Make a word-for-word copy of the entries below from their first line through the line with "a => Laws.EncodesOwnRow.fontAddr a", and add nothing.

• _Records excerpted from a collection_:
# # #
/-- Every instruction's word is covered by the row of its mnemonic. -/
theorem encodesOwnRow : (i : Instr) → Laws.EncodesOwnRow.Statement i
  | .clearScreen => Laws.EncodesOwnRow.clearScreen
  | .ret => Laws.EncodesOwnRow.ret
  | .jump a => Laws.EncodesOwnRow.jump a
  | .call a => Laws.EncodesOwnRow.call a
  | .skipEqImm a b => Laws.EncodesOwnRow.skipEqImm a b
  | .skipNeImm a b => Laws.EncodesOwnRow.skipNeImm a b
  | .skipEqReg a b => Laws.EncodesOwnRow.skipEqReg a b
  | .loadImm a b => Laws.EncodesOwnRow.loadImm a b
  | .addImm a b => Laws.EncodesOwnRow.addImm a b
  | .assign a b => Laws.EncodesOwnRow.assign a b
  | .or a b => Laws.EncodesOwnRow.or a b
  | .and a b => Laws.EncodesOwnRow.and a b
  | .xor a b => Laws.EncodesOwnRow.xor a b
  | .add a b => Laws.EncodesOwnRow.add a b
  | .sub a b => Laws.EncodesOwnRow.sub a b
  | .shr a b => Laws.EncodesOwnRow.shr a b
  | .subn a b => Laws.EncodesOwnRow.subn a b
  | .shl a b => Laws.EncodesOwnRow.shl a b
  | .skipNeReg a b => Laws.EncodesOwnRow.skipNeReg a b
  | .loadAddr a => Laws.EncodesOwnRow.loadAddr a
  | .jumpOffset a => Laws.EncodesOwnRow.jumpOffset a
  | .rand a b => Laws.EncodesOwnRow.rand a b
  | .draw a b c => Laws.EncodesOwnRow.draw a b c
  | .getDelay a => Laws.EncodesOwnRow.getDelay a
  | .setDelay a => Laws.EncodesOwnRow.setDelay a
  | .setSound a => Laws.EncodesOwnRow.setSound a
  | .addAddr a => Laws.EncodesOwnRow.addAddr a
  | .fontAddr a => Laws.EncodesOwnRow.fontAddr a
  | .bcdStore a => Laws.EncodesOwnRow.bcdStore a
  | .regDump a => Laws.EncodesOwnRow.regDump a
  | .regLoad a => Laws.EncodesOwnRow.regLoad a
  | .skipKey a => Laws.EncodesOwnRow.skipKey a
  | .skipNkey a => Laws.EncodesOwnRow.skipNkey a
  | .waitKey a => Laws.EncodesOwnRow.waitKey a

/-- Settles O3: the row of the instruction covers its word, no second row does, and every covered word decodes. -/
theorem decodeFollowsOpcodeMap : Obligations.DecodeFollowsOpcodeMap := by
  refine ⟨fun w i h r hr => ?_, fun w e h => ?_⟩
  · obtain ⟨hwf, rfl⟩ := encodeOfDecodedWord w i h
    obtain ⟨q, hq, hmn, hcov⟩ := encodesOwnRow i hwf
    constructor
    · intro hrw
      rw [row_eq_of_covers hr hq hrw hcov, hmn]
    · intro hrm
      rwa [List.inj_on_of_nodup_map mnemonics_nodup hr hq (hrm.trans hmn.symm)]
  · refine ⟨decodeWord_error w e h, fun r hr => Bool.eq_false_iff.2 fun hcov => ?_⟩
    obtain ⟨i, hi⟩ := decodeWord_of_covers hr hcov
    rw [h] at hi
    cases hi

end Sys2Proof
end

section
/-! PROOFS. The illegal words and the sample words of 30_encoding.md (R104, R121). -/

namespace Sys2Proof
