/-- Settles O9: JMP is the jump to its slot, whatever the ignored fields hold. -/
theorem jmpGoesToItsSlot : Obligations.JmpGoesToItsSlot := by
  intro l x y
  refine ⟨decode_jmp_digits l x y, fun _ h => packWord_jmp_digits l h, fun s => ⟨s.jump l, exec_jmp l s, ?_⟩⟩
  exact ⟨s.jump_pc_toNat l, s.jump_runState l, s.jump_readReg l, s.jump_word l, fun hs =>
    outcomeOf_continued hs (s.jump_runState l)⟩

end Sys2Proof
end

section
/-! NOP and HALT (45_nop_halt.md R150, R151): their words, what they leave unchanged, and what a Halted core does at
each move of the host. -/

namespace Sys2Proof

open Sys2Proof.Machine

/-- NOP is not reached by an opcode field, only by the test of the whole word (R53, R54). -/
theorem kindOfOpcode_ne_nop (o : Field) : kindOfOpcode o ≠ .known .nop := by
  unfold kindOfOpcode
  split <;> simp

theorem decode_nop_iff (w : Word) : decode w = .ok .nop ↔ w = 0#16 := by
  constructor
  · intro h
    obtain ⟨m, hk, hi⟩ := (decode_ok_iff w .nop).mp h
    have hm : m = .nop := by rw [← instrOf_mnemonic m w, ← hi]; rfl
    by_contra hw
    rw [kindOf, if_neg hw, hm] at hk
    exact kindOfOpcode_ne_nop _ hk
  · rintro rfl
    rfl

/-- The leading digit of a word `0xF000` to `0xFFFF` (R51, R59). -/
theorem opcodeOf_of_ge_F000 {w : Word} (h : 0xF000 ≤ w.toNat) : opcodeOf w = 0xF#4 := by
  have hw := fieldsToWord_toNat (opcodeOf w) (destOf w) (op1Of w) (op2Of w)
  rw [fieldsToWord_of_word] at hw
  apply BitVec.eq_of_toNat_eq
  have := (opcodeOf w).isLt
  have := (destOf w).isLt
  have := (op1Of w).isLt
  have := (op2Of w).isLt
  change (opcodeOf w).toNat = 15
  omega

theorem decode_halt_of_ge_F000 {w : Word} (h : 0xF000 ≤ w.toNat) : decode w = .ok .halt := by
  rw [← fieldsToWord_of_word w, opcodeOf_of_ge_F000 h]
  exact decode_fieldsToWord (m := .halt) rfl _ _ _

namespace Machine

theorem exec_nop (s : State) : exec .nop s = .next s.advance := rfl

theorem exec_halt (s : State) : exec .halt s = .next s.halt := rfl

/-- A step into Halted reports Halted, whether it executed a HALT or met a terminal core (R95, R96). -/
theorem outcomeOf_halted {s t : State} (hs : s.executes ∨ s.runState.live = false) (ht : t.runState = .halted)
    (oob : Bool) : outcomeOf oob s t = .halted := by
  rcases hs with ⟨_, hpc⟩ | hlive
  · simp [outcomeOf, s.fetch_of_lt hpc, ht]
  · simp [outcomeOf, hlive, ht]

theorem State.live_of_halted {s : State} (h : s.runState = .halted) : s.runState.live = false := by
  rw [h]; rfl

/-- A Halted core does not execute its HALT again: a step keeps its state (R96, R151). -/
theorem stepWith_of_halted {s : State} (h : s.runState = .halted) (b : Bool) : stepWith b s = .next s := by
  have hlive := State.live_of_halted h
  have hex : ¬ s.executes := fun ⟨h', _⟩ => by simp [hlive] at h'
  simp [stepWith_of_not_executes hex, hlive]

theorem drive_step_of_halted {s : State} (h : s.runState = .halted) :
    drive s .step = .next (s, .stepped .halted) := by
  simp [drive, step_eq, stepWith_of_halted h, outcomeOf_halted (.inr (State.live_of_halted h)) h]

/-- Of the host's moves only reset and a load bring a core out of Halted (R151, R167). -/
theorem drive_leaves_halted {s u : State} {reply : HostReply} {m : HostMove} (h : s.runState = .halted)
    (hd : drive s m = .next (u, reply)) (hu : u.runState ≠ .halted) :
    m = .reset ∨ ∃ words, m = .load words := by
  cases m with
  | reset => exact .inl rfl
  | load words => exact .inr ⟨words, rfl⟩
  | step =>
    rw [drive_step_of_halted h] at hd
    cases hd
    exact absurd h hu

end Machine

/-- Settles O1: NOP is the advance of the state, and the zero word is the only one that decodes to it. -/
theorem nopOnlyAdvancesPc : Obligations.NopOnlyAdvancesPc := by
  refine ⟨(decode_nop_iff _).mpr rfl, rfl, fun w => (decode_nop_iff w).mp, fun s => ⟨_, exec_nop s, ?_⟩⟩
  exact ⟨s.advance_pc, s.advance_runState, s.advance_readReg, s.advance_word, fun hs =>
    outcomeOf_continued hs s.advance_runState⟩

/-- Settles O13: HALT only sets Halted, and a Halted core answers a step with itself. -/
theorem haltIsTerminal : Obligations.HaltIsTerminal := by
  refine ⟨fun _ => decode_halt_of_ge_F000, rfl, fun s => ⟨_, exec_halt s, ?_⟩⟩
  have ht := s.halt_runState
  exact ⟨ht, s.halt_pc, s.halt_readReg, s.halt_word, fun hs => outcomeOf_halted (.inl hs) ht,
    drive_step_of_halted ht, fun _ _ _ => drive_leaves_halted ht⟩

end Sys2Proof
end

section
/-! The decoder and the encoder (30_encoding.md sections 2, 4 and 5): they are inverse to each other up to ignored
fields, and a word's leading digit says which instruction it is. -/

namespace Sys2Proof

open Sys2Proof.Machine

/-- The opcode map of R53 read from the mnemonics. -/
theorem kindOfOpcode_opcode {m : Mnemonic} (hm : m ≠ .nop) : kindOfOpcode m.opcode = .known m := by
  cases m with
  | nop => exact absurd rfl hm
  | lw | sw | add | addi | sub | subi | cmp | jmp | jg | jl | mov | halt => rfl

/-- The opcode map of R53 read from the opcode values. -/
theorem opcode_of_kindOfOpcode {o : Field} {m : Mnemonic} (h : kindOfOpcode o = .known m) : o = m.opcode := by
  apply BitVec.eq_of_toNat_eq
  unfold kindOfOpcode at h
  split at h <;> cases h <;> assumption
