-- ==== Sys2Proof/Machine/Encoder.lean ====
section
/-! DEFINITION. The segment encoder (41_segment_encoder.md). -/

namespace Sys2Proof.Machine

open Sys2Proof

/-- ENCODE (R67): the pattern is answered; no register is written. A code 10..15 is refused (U1). -/
def execEncode (code : BitVec 4) (s : State) : Result :=
  match digitOfCode code with
  | some d => .next { s with result := .pattern (encodeDigit d) }
  | none => .refused .reservedDigitCode

/-- ENCODE_BLANK (R68): the blank pattern is answered; no register is written. -/
def execEncodeBlank (s : State) : Result :=
  .next { s with result := .pattern encodeBlankPattern }

end Sys2Proof.Machine
end

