/-- A run divided at one of its clocks. -/
theorem Clocks.split {before later : List State} {u : State} (hrun : Clocks s (before ++ u :: later) t) :
    u.ops = [] ∧ ∃ w, step u = .next w ∧ Clocks w later t := by
  induction before generalizing s with
  | nil =>
    cases hrun with
    | cons hquiet hstep hrest => exact ⟨hquiet, _, hstep, hrest⟩
  | cons _ before ih =>
    cases hrun with
    | cons hquiet hstep hrest => exact ih hrest

theorem Clocks.ops_of_mem {u : State} (hrun : Clocks s visited t) (hu : u ∈ visited) : u.ops = [] := by
  obtain ⟨before, later, rfl⟩ := List.append_of_mem hu
  obtain ⟨hquiet, -⟩ := hrun.split
  exact hquiet

end runs

/-- A clock that leaves the mailbox alone: no SET, no take, no RESET. -/
def HoldsSlot (s : State) : Prop := (∀ v, ¬SetsIn s v) ∧ ¬TakesIn s ∧ s.input.rst = false

section slot
variable {s t : State} {v : DisplayValue}

/-- The value a take returns, in terms of the slot. -/
theorem mailboxTaken_eq_some_iff {m : Mailbox} : m.taken = some v ↔ m = ⟨true, v.left, v.right⟩ := by
  rcases m with ⟨pending, left, right⟩
  rcases v with ⟨vleft, vright⟩
  cases pending <;> simp [Mailbox.taken]

theorem mailboxTaken_of_not_pending {m : Mailbox} (hempty : m.pending = false) : m.taken = none := by
  rw [mailboxTaken_eq, hempty, if_neg Bool.false_ne_true]

theorem setValid_eq_false_of_not_setsIn (hrst : s.input.rst = false) (hnone : ∀ v, ¬SetsIn s v) :
    s.input.setValid = false :=
  Bool.eq_false_iff.mpr fun hvalid => hnone _ ⟨hrst, hvalid, rfl⟩

/-- R72: after a SET its value is pending. -/
theorem slot_of_setsIn (hquiet : s.ops = []) (hstep : step s = .next t) (hset : SetsIn s v) :
    t.slot = ⟨true, v.left, v.right⟩ := by
  obtain ⟨hrst, hvalid, rfl⟩ := hset
  exact (runningClock_of_step hquiet hrst hstep).slot.trans (mailboxAfter_of_set hvalid)

/-- R72: without SET, take and RESET the mailbox stays. -/
theorem slot_of_holdsSlot (hquiet : s.ops = []) (hstep : step s = .next t) (hholds : HoldsSlot s) :
    t.slot = s.slot := by
  obtain ⟨hnone, htake, hrst⟩ := hholds
  have hphase : s.mx.phase ≠ .drain := fun hphase => htake ⟨hrst, hphase⟩
  rw [(runningClock_of_step hquiet hrst hstep).slot,
    mailboxAfter_of_not_set (setValid_eq_false_of_not_setsIn hrst hnone), decide_eq_true hphase, Bool.and_true]

/-- R72: a clock sets, holds, or leaves the mailbox empty. -/
theorem setsIn_or_holdsSlot_or_not_pending (hquiet : s.ops = []) (hstep : step s = .next t) :
    (∃ v, SetsIn s v) ∨ HoldsSlot s ∨ t.slot.pending = false := by
  rcases clock_cases hquiet hstep with h | h
  · exact .inr (.inr (by rw [h.slot, mailboxReset_pending]))
  · by_cases hset : ∃ v, SetsIn s v
    · exact .inl hset
    · rw [not_exists] at hset
      by_cases hphase : s.mx.phase = .drain
      · have hvalid := setValid_eq_false_of_not_setsIn h.rst hset
        exact .inr (.inr (by simp [h.slot, mailboxAfter_pending, hvalid, hphase]))
      · exact .inr (.inl ⟨hset, fun htake => hphase htake.2, h.rst⟩)

/-- R77: over clocks that hold it, the mailbox stays. -/
theorem Clocks.slot_of_forall_holdsSlot {visited : List State} (hrun : Clocks s visited t)
    (hholds : ∀ u ∈ visited, HoldsSlot u) : t.slot = s.slot := by
  obtain ⟨-, hslot⟩ := hrun.keeps (P := fun u => u.slot = s.slot) rfl fun u hu w hquiet hstep hslot =>
    (slot_of_holdsSlot hquiet hstep (hholds u hu)).trans hslot
  exact hslot

/-- R77: a SET followed by clocks that hold the mailbox is pending at the end. -/
theorem Clocks.slot_of_last_set {before later : List State} {u : State} (hrun : Clocks s (before ++ u :: later) t)
    (hset : SetsIn u v) (hholds : ∀ w ∈ later, HoldsSlot w) : t.slot = ⟨true, v.left, v.right⟩ := by
  obtain ⟨hquiet, w, hstep, hlater⟩ := hrun.split
  exact (hlater.slot_of_forall_holdsSlot hholds).trans (slot_of_setsIn hquiet hstep hset)

/-- R41: a pending value was set in the run and held since, or was pending at the start and held throughout. -/
theorem Clocks.last_set_of_taken {visited : List State} (hrun : Clocks s visited t) (htaken : t.slot.taken = some v) :
    (∃ before u later, visited = before ++ u :: later ∧ SetsIn u v ∧ ∀ w ∈ later, HoldsSlot w) ∨
      s.slot.taken = some v ∧ ∀ w ∈ visited, HoldsSlot w := by
  induction hrun with
  | nil s => exact .inr ⟨htaken, by simp⟩
  | @cons s u t visited hquiet hstep hrest ih =>
    rcases ih htaken with ⟨before, w, later, rfl, hset, hholds⟩ | ⟨hu, hholds⟩
    · exact .inl ⟨s :: before, w, later, rfl, hset, hholds⟩
    · rcases setsIn_or_holdsSlot_or_not_pending hquiet hstep with ⟨v', hset⟩ | hhold | hempty
      · have htaken' : u.slot.taken = some v' := mailboxTaken_eq_some_iff.mpr (slot_of_setsIn hquiet hstep hset)
        obtain rfl : v' = v := Option.some.inj (htaken'.symm.trans hu)
        exact .inl ⟨[], s, visited, rfl, hset, hholds⟩
      · rw [slot_of_holdsSlot hquiet hstep hhold] at hu
        exact .inr ⟨hu, List.forall_mem_cons.mpr ⟨hhold, hholds⟩⟩
      · simp [mailboxTaken_of_not_pending hempty] at hu

end slot

/-- Settles O12: outside DRAIN and RESET a clock without a SET holds the mailbox; a take leaves nothing to a second
one. -/
theorem mailboxCoalescesToLastSet : Obligations.MailboxCoalescesToLastSet := by
  unfold Obligations.MailboxCoalescesToLastSet
  intro s t visited hrun hquietRun
  have hholds : ∀ u ∈ visited, (∀ v, ¬SetsIn u v) → HoldsSlot u := by
    intro u hu hnone
    obtain ⟨hphase, hrst⟩ := hquietRun u hu
    exact ⟨hnone, fun htake => hphase htake.2, hrst⟩
  refine ⟨fun hnone => hrun.slot_of_forall_holdsSlot fun u hu => hholds u hu (hnone u hu), ?_, fun hphase => ?_⟩
  · rintro before u later v rfl hset hnone
    exact hrun.slot_of_last_set hset fun w hw => hholds w (by simp [hw]) (hnone w hw)
  · exact ⟨_, _, exec_tryTake_of_phase_eq hphase, by rw [mailboxTaken_eq], exec_tryTake_of_phase_eq hphase,
      congrArg OpResult.taken (mailboxTaken_of_not_pending (Bool.and_false _))⟩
# # #
• _Response to the exercise_:
/-- Every instruction's word is covered by the row of its mnemonic. -/
theorem encodesOwnRow : (i : Instr) → Laws.EncodesOwnRow.Statement i
  | .clearScreen => Laws.EncodesOwnRow.clearScreen
  | .ret => Laws.EncodesOwnRow.ret
  | .jump a => Laws.EncodesOwnRow.jump a
  | .call a => Laws.EncodesOwnRow.call a
  | .skipEqImm a b => Laws.EncodesOwnRow.skipEqImm a b
  | .skipNeImm a b => Laws.EncodesOwnRow.skipNeImm a b
  | .skipEqReg a b => Laws.EncodesOwnRow.skipEqReg a b
  | .loadImm a b => Laws.EncodesOwnRow.loadImm a b
  | .addImm a b => Laws.EncodesOwnRow.addImm a b
  | .assign a b => Laws.EncodesOwnRow.assign a b
  | .or a b => Laws.EncodesOwnRow.or a b
  | .and a b => Laws.EncodesOwnRow.and a b
  | .xor a b => Laws.EncodesOwnRow.xor a b
  | .add a b => Laws.EncodesOwnRow.add a b
  | .sub a b => Laws.EncodesOwnRow.sub a b
  | .shr a b => Laws.EncodesOwnRow.shr a b
  | .subn a b => Laws.EncodesOwnRow.subn a b
  | .shl a b => Laws.EncodesOwnRow.shl a b
  | .skipNeReg a b => Laws.EncodesOwnRow.skipNeReg a b
  | .loadAddr a => Laws.EncodesOwnRow.loadAddr a
  | .jumpOffset a => Laws.EncodesOwnRow.jumpOffset a
  | .rand a b => Laws.EncodesOwnRow.rand a b
  | .draw a b c => Laws.EncodesOwnRow.draw a b c
  | .getDelay a => Laws.EncodesOwnRow.getDelay a
  | .setDelay a => Laws.EncodesOwnRow.setDelay a
  | .setSound a => Laws.EncodesOwnRow.setSound a
  | .addAddr a => Laws.EncodesOwnRow.addAddr a
  | .fontAddr a => Laws.EncodesOwnRow.fontAddr a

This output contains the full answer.